[Try it]: When the line containing "(if_neg (not_or.2 ⟨h3, h6⟩)).trans" is reached, include it and end there; set down verbatim every line before it, starting at the top of the records.

_ _ _ _

/-- REQ_REMLEN for a read or a single write: six more bytes, whatever the count (R140). -/
theorem exec_reqRemlen_of_fixed (count : Half) (h : f = 0x03 ∨ f = 0x06) :
    exec (.reqRemlen f count) s = .next { s with dLen := 6, status := 0 } :=
  if_pos h

/-- REQ_REMLEN for a multiple write: by the count, which is at most 123 (R140). -/
theorem exec_reqRemlen_0x10 (s : State) (count : Half) :
    exec (.reqRemlen 0x10 count) s =
      if count.toNat > 123 then fail .invalidParameter s else ok (s.setDLen (BitVec.ofNat 16 (7 + 2 * count.toNat))) :=
  rfl

/-- REQ_REMLEN for a function code that a slave does not recognise (R140). -/
theorem exec_reqRemlen_of_other (count : Half) (h3 : f ≠ 0x03) (h6 : f ≠ 0x06) (h10 : f ≠ 0x10) :
    exec (.reqRemlen f count) s = .next { s with status := 5 } :=
  (if_neg (not_or.2 ⟨h3, h6⟩)).trans (if_neg h10)

/-- Settles O20: one equation per kind of function code, and for 0x10 its bound. -/
theorem reqRemlenComputesTheRemainder : Obligations.ReqRemlenComputesTheRemainder := by
  refine fun s f count => ⟨by simp [encode, packWord], exec_reqRemlen_of_fixed count, ?_, ?_,
    exec_reqRemlen_of_other count⟩
  · rintro rfl hle
    rw [exec_reqRemlen_0x10, if_neg (Nat.not_lt.2 hle)]
    rfl
  · rintro rfl hgt
    rw [exec_reqRemlen_0x10, if_pos hgt]
    rfl

end Sys2Proof.Machine
end

section
/-! PROOF. FRAME_PARSE (R125 to R127): its checks in their order up to the checksum, and what it answers for a whole frame. -/

namespace Sys2Proof.Machine

/-- A byte of a run that a buffer holds from index 0 on. -/
theorem Memory.read_of_holds {α : Type} {m : Memory α} {vs : List α} {k : Nat} {v : α} (h : m.holds 0 vs)
    (hk : vs[k]? = some v) : m.read k = some v := by
  rw [← hk, ← h k (List.getElem?_eq_some_iff.1 hk).1, Nat.zero_add]

variable {s : State} {a f : Byte} {cap : Half}

/-- FRAME_PARSE with FLEN past the end of FB (R127). -/
theorem exec_frameParse_of_gt (h : 256 < s.flen.toNat) :
    exec (.frameParse a f cap) s = .next { s with status := 2 } :=
  if_pos h

/-- FRAME_PARSE of a frame too short for a header and a checksum (R127). -/
theorem exec_frameParse_of_lt (h : s.flen.toNat < 4) :
    exec (.frameParse a f cap) s = .next { s with status := 3 } :=
  (if_neg (by omega)).trans (if_pos h)

/-- FRAME_PARSE of a frame from another address, before its checksum is looked at (R127). -/
theorem exec_frameParse_of_other_address {b : Byte} (h4 : 4 ≤ s.flen.toNat) (h256 : s.flen.toNat ≤ 256)
    (hb : s.fb.read 0 = some b) (hne : b ≠ a) : exec (.frameParse a f cap) s = .next { s with status := 3 } := by
  rw [exec, execFrameParse, if_neg (by omega), if_neg (by omega), withFb_of_read hb, if_pos hne]
  rfl

/-- FRAME_PARSE of a whole frame from the address asked for: the checksum first, then the function code (R125). -/
theorem exec_frameParse_of_holds {r chkLo chkHi : Byte} {payload : List Byte} (hlen : s.flen.toNat = payload.length + 4)
    (h256 : s.flen.toNat ≤ 256) (hfb : s.fb.holds 0 (a :: r :: payload ++ [chkLo, chkHi])) :
    exec (.frameParse a f cap) s =
      if crc16 (a :: r :: payload) ≠ be16 chkHi chkLo then fail .checksumError s
      else if r = f ||| 0x80 then parseException r s
      else if r ≠ f then fail .invalidFunctionCode s
      else parseNormal r cap s := by
  have hframe : s.flen.toNat = (a :: r :: payload ++ [chkLo, chkHi]).length := by simp [hlen]
  rw [exec, execFrameParse, if_neg (by omega), if_neg (by omega), withFb_of_read (Memory.read_of_holds hfb rfl),
    if_neg (not_not.2 rfl), hframe, withFbRange_of_holds hfb, withFb_of_read (Memory.read_of_holds hfb rfl), chkOk_append]
  simp only [decide_eq_false_iff_not]

/-- An exception response with a code byte is classified, PB and PLEN being kept (R126). -/
theorem parseException_of_read {r code : Byte} (h5 : 5 ≤ s.flen.toNat) (hcode : s.fb.read 2 = some code) :
    parseException r s = .next { s with rspKind := 1, excCode := code, dFc := r, status := 0 } := by
  rw [parseException, if_neg (by omega), withFb_of_read hcode]
  rfl

/-- An exception response without a code byte fails (R127). -/
theorem parseException_of_lt {r : Byte} (h : s.flen.toNat < 5) :
    parseException r s = .next { s with status := 3 } :=
  if_pos h

/-- A normal response whose payload is longer than the room for it fails (R127). -/
theorem parseNormal_of_lt {r : Byte} (h : cap.toNat < s.flen.toNat - 4) :
    parseNormal r cap s = .next { s with status := 2 } :=
  if_pos h

/-- Settles O15: the frame is whole, its payload the code and what follows it, so the checksum decides and then the function
code, which is `f ||| 0x80` as well for a request code that has bit 7 set already. -/
theorem exceptionResponsesAreClassified : Obligations.ExceptionResponsesAreClassified := by
  intro s a f cap code rest chkLo chkHi hlen h256 hfb
  have hparse (g : Byte) := exec_frameParse_of_holds (f := g) (cap := cap) (payload := code :: rest) hlen h256 hfb
  have hclass := parseException_of_read (r := f ||| 0x80) (by omega) (Memory.read_of_holds hfb rfl)
  have hbit : f ||| 0x80 = (f ||| 0x80) ||| 0x80 := by rw [BitVec.or_assoc, BitVec.or_self]
  refine ⟨fun hcrc => ⟨?_, ?_⟩, fun hcrc => ?_⟩
  · rw [hparse, if_neg (not_not.2 hcrc), if_pos rfl, hclass]
  · rw [hparse, if_neg (not_not.2 hcrc), if_pos hbit, hclass]
  · rw [hparse, if_pos hcrc]
    rfl

/-- Settles O16: the checks before the checksum by their own equations, those after it by the equation of a whole frame. -/
theorem frameParseFailurePriority : Obligations.FrameParseFailurePriority := by
  refine fun s a f cap => ⟨exec_frameParse_of_gt, exec_frameParse_of_lt, fun h4 h256 =>
    ⟨fun b hb hne => exec_frameParse_of_other_address h4 h256 hb hne, fun r payload chkLo chkHi hlen hfb => ?_⟩⟩
  rw [exec_frameParse_of_holds hlen h256 hfb]
  refine ⟨fun hcrc => if_pos hcrc, fun hcrc => ?_⟩
  rw [if_neg (not_not.2 hcrc)]
  refine ⟨fun hexc hnil => ?_, fun hexc hf => ?_, fun hexc hf hcap => ?_⟩
  · rw [if_pos hexc, parseException_of_lt (by simp [hlen, hnil])]
  · rw [if_neg hexc, if_pos hf]
    rfl
  · rw [if_neg hexc, if_neg (not_not.2 hf), parseNormal_of_lt (by omega)]

end Sys2Proof.Machine
end

section
/-! PROOF. SLAVE_PARSE of an accepted request (R132, R133): the header's checks, the whole frame's, and the decode by function
code. -/

namespace Sys2Proof.Machine

variable {s : State} {own f : Byte}

/-- A frame addressed to the slave with a function code it recognises goes on to the check of its length (R132). -/
theorem exec_slaveParse_of_header (hown : validAddr own = true) (h2 : 2 ≤ s.flen.toNat) (h256 : s.flen.toNat ≤ 256)
    (h0 : s.fb.read 0 = some own) (h1 : s.fb.read 1 = some f) (hf : recognised f = true) :
    exec (.slaveParse own) s = slaveLength f s := by
  rw [exec, execSlaveParse, if_neg (by omega), if_neg (by simp [hown]), if_neg (by omega), withFb_of_read h0,
    if_neg (not_not.2 rfl), withFb_of_read h1, if_neg (by simp [hf])]

/-- A whole frame of the length expected: the checksum decides whether it is decoded (R132). -/
theorem slaveVerify_of_holds {cnt : Half} {expect : Nat} {body : List Byte} {chkLo chkHi : Byte}
    (hflen : s.flen.toNat = expect) (hbody : expect = body.length + 2) (hfb : s.fb.holds 0 (body ++ [chkLo, chkHi])) :
    slaveVerify f cnt expect s =
      if crc16 body ≠ be16 chkHi chkLo then fail .checksumError s else slaveDecode f cnt s := by
  have hframe : s.flen.toNat = (body ++ [chkLo, chkHi]).length := by simp [hflen, hbody]
  rw [slaveVerify, if_neg (not_not.2 hflen), hframe, withFbRange_of_holds hfb, chkOk_append]
  simp only [decide_eq_false_iff_not]

/-- The decode of a read request (R133). -/
theorem slaveDecode_0x03 {cnt : Half} {ah al vh vl : Byte} (hah : s.fb.read 2 = some ah) (hal : s.fb.read 3 = some al)
    (hvh : s.fb.read 4 = some vh) (hvl : s.fb.read 5 = some vl) :
    slaveDecode 0x03 cnt s = ok (s.setRequest 0x03 (be16 ah al) (be16 vh vl) 0 0) := by
  rw [slaveDecode, withFbHalf_of_read hah hal, if_pos rfl, withFbHalf_of_read hvh hvl]

/-- The decode of a single write request (R133). -/
theorem slaveDecode_0x06 {cnt : Half} {ah al vh vl : Byte} (hah : s.fb.read 2 = some ah) (hal : s.fb.read 3 = some al)
    (hvh : s.fb.read 4 = some vh) (hvl : s.fb.read 5 = some vl) :
    slaveDecode 0x06 cnt s = ok (s.setRequest 0x06 (be16 ah al) 1 (be16 vh vl) 0) := by
  rw [slaveDecode, withFbHalf_of_read hah hal, if_neg (by decide), if_pos rfl, withFbHalf_of_read hvh hvl]

/-- The decode of a multiple write request: as many registers as the count says, from the bytes behind byte_count (R133). -/
theorem slaveDecode_0x10 {cnt : Half} {ah al bc : Byte} {data : List Byte} (hah : s.fb.read 2 = some ah)
    (hal : s.fb.read 3 = some al) (hbc : s.fb.read 6 = some bc) (hlen : data.length = 2 * cnt.toNat)
    (hdata : s.fb.holds 7 data) :
    slaveDecode 0x10 cnt s = ok ((s.setRequest 0x10 (be16 ah al) cnt 0 bc).putRegisters (be16List data)) := by
  rw [slaveDecode, withFbHalf_of_read hah hal, if_neg (by decide), if_neg (by decide), withFb_of_read hbc, ← hlen,
    withFbRange_of_holds hdata]

/-- An 8-byte request with a right checksum is decoded (R132). -/
theorem exec_slaveParse_of_fixed {ah al vh vl chkLo chkHi : Byte} (hown : validAddr own = true)
    (hf : f = 0x03 ∨ f = 0x06) (hflen : s.flen = 8) (hfb : s.fb.holds 0 [own, f, ah, al, vh, vl, chkLo, chkHi])
    (hcrc : crc16 [own, f, ah, al, vh, vl] = be16 chkHi chkLo) : exec (.slaveParse own) s = slaveDecode f 0 s := by
  have h8 : s.flen.toNat = 8 := by rw [hflen]; rfl
  have hrec : recognised f = true := by
    obtain rfl | rfl := hf <;> rfl
  rw [exec_slaveParse_of_header hown (by omega) (by omega) (Memory.read_of_holds hfb rfl) (Memory.read_of_holds hfb rfl)
    hrec, slaveLength, if_pos hf, slaveVerify_of_holds (body := [own, f, ah, al, vh, vl]) h8 rfl hfb,
    if_neg (not_not.2 hcrc)]

/-- A multiple write request of the length its count gives, with a right checksum, is decoded with that count (R132). -/
theorem exec_slaveParse_of_0x10 {ah al vh vl bc chkLo chkHi : Byte} {data : List Byte} (hown : validAddr own = true)
    (hcnt : (be16 vh vl).toNat ≤ 123) (hdata : data.length = 2 * (be16 vh vl).toNat)
    (hflen : s.flen.toNat = 9 + 2 * (be16 vh vl).toNat)
    (hfb : s.fb.holds 0 (own :: 0x10 :: ah :: al :: vh :: vl :: bc :: data ++ [chkLo, chkHi]))
    (hcrc : crc16 (own :: 0x10 :: ah :: al :: vh :: vl :: bc :: data) = be16 chkHi chkLo) :
    exec (.slaveParse own) s = slaveDecode 0x10 (be16 vh vl) s := by
  rw [exec_slaveParse_of_header hown (by omega) (by omega) (Memory.read_of_holds hfb rfl) (Memory.read_of_holds hfb rfl)
    rfl, slaveLength, if_neg (by decide), if_neg (by omega),
    withFbHalf_of_read (Memory.read_of_holds hfb rfl) (Memory.read_of_holds hfb rfl), if_neg (by omega),
    slaveVerify_of_holds hflen (by simp only [List.length_cons]; omega) hfb, if_neg (not_not.2 hcrc)]

/-- Register bytes left in RG: register `k` is its two bytes, the registers past the last keep their values, and RCOUNT is
how many there are (R57). -/
theorem putRegisters_be16List_of_length {data : List Byte} {n : Nat} (hlen : data.length = 2 * n) :
    (∀ k, k < n →
      (s.putRegisters (be16List data)).rg.read k = some (be16 (data.getD (2 * k) 0) (data.getD (2 * k + 1) 0))) ∧
    (∀ k, n ≤ k → (s.putRegisters (be16List data)).rg.read k = s.rg.read k) ∧
    (s.putRegisters (be16List data)).rcount = BitVec.ofNat 8 n := by
  have hn : (be16List data).length = n := by rw [be16List_length, hlen]; omega
  obtain ⟨hin, hout⟩ := stored_writeRange s.rg (be16List data)
  refine ⟨fun k hk => ?_, fun k hk => hout k (by omega), congrArg (BitVec.ofNat 8) hn⟩
  exact (hin k (by omega)).trans (be16List_getElem? data k (by omega))

/-- Settles O18: the request passes the checks, and each function code has its decode; the data of a multiple write stands
behind the first 7 bytes of the frame. -/
theorem slaveParseDecodesRequests : Obligations.SlaveParseDecodesRequests := by
  intro s own ah al vh vl chkLo chkHi h1 h247
  have hown := validAddr_eq_true.2 ⟨h1, h247⟩
  refine ⟨fun hflen hfb hcrc => ?_, fun hflen hfb hcrc => ?_, fun bc data hcnt hdata hflen hfb hcrc => ?_⟩
  · have hread {k : Nat} {b : Byte} := Memory.read_of_holds hfb (k := k) (v := b)
    rw [exec_slaveParse_of_fixed hown (.inl rfl) hflen hfb hcrc,
      slaveDecode_0x03 (hread rfl) (hread rfl) (hread rfl) (hread rfl)]
    rfl
  · have hread {k : Nat} {b : Byte} := Memory.read_of_holds hfb (k := k) (v := b)
    rw [exec_slaveParse_of_fixed hown (.inr rfl) hflen hfb hcrc,
      slaveDecode_0x06 (hread rfl) (hread rfl) (hread rfl) (hread rfl)]
    rfl
  · have hread {k : Nat} {b : Byte} := Memory.read_of_holds hfb (k := k) (v := b)
    have hdata7 : s.fb.holds 7 data := by simpa using Memory.holds_take (Memory.holds_drop hfb 7) data.length
    obtain ⟨hin, hout, hrcount⟩ :=
      putRegisters_be16List_of_length (s := s.setRequest 0x10 (be16 ah al) (be16 vh vl) 0 bc) hdata
    refine ⟨((s.setRequest 0x10 (be16 ah al) (be16 vh vl) 0 bc).putRegisters (be16List data)).setStatus 0, ?_, hin, hout,
      ?_⟩
    · rw [exec_slaveParse_of_0x10 hown hcnt hdata hflen hfb hcrc,
        slaveDecode_0x10 (hread rfl) (hread rfl) (hread rfl) hdata hdata7]
      rfl
    · rw [← hrcount]
      rfl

_ _ _ _

[Problem solution]:
/-- REQ_REMLEN for a read or a single write: six more bytes, whatever the count (R140). -/
theorem exec_reqRemlen_of_fixed (count : Half) (h : f = 0x03 ∨ f = 0x06) :
    exec (.reqRemlen f count) s = .next { s with dLen := 6, status := 0 } :=
  if_pos h

/-- REQ_REMLEN for a multiple write: by the count, which is at most 123 (R140). -/
theorem exec_reqRemlen_0x10 (s : State) (count : Half) :
    exec (.reqRemlen 0x10 count) s =
      if count.toNat > 123 then fail .invalidParameter s else ok (s.setDLen (BitVec.ofNat 16 (7 + 2 * count.toNat))) :=
  rfl

/-- REQ_REMLEN for a function code that a slave does not recognise (R140). -/
theorem exec_reqRemlen_of_other (count : Half) (h3 : f ≠ 0x03) (h6 : f ≠ 0x06) (h10 : f ≠ 0x10) :
    exec (.reqRemlen f count) s = .next { s with status := 5 } :=
  (if_neg (not_or.2 ⟨h3, h6⟩)).trans (if_neg h10)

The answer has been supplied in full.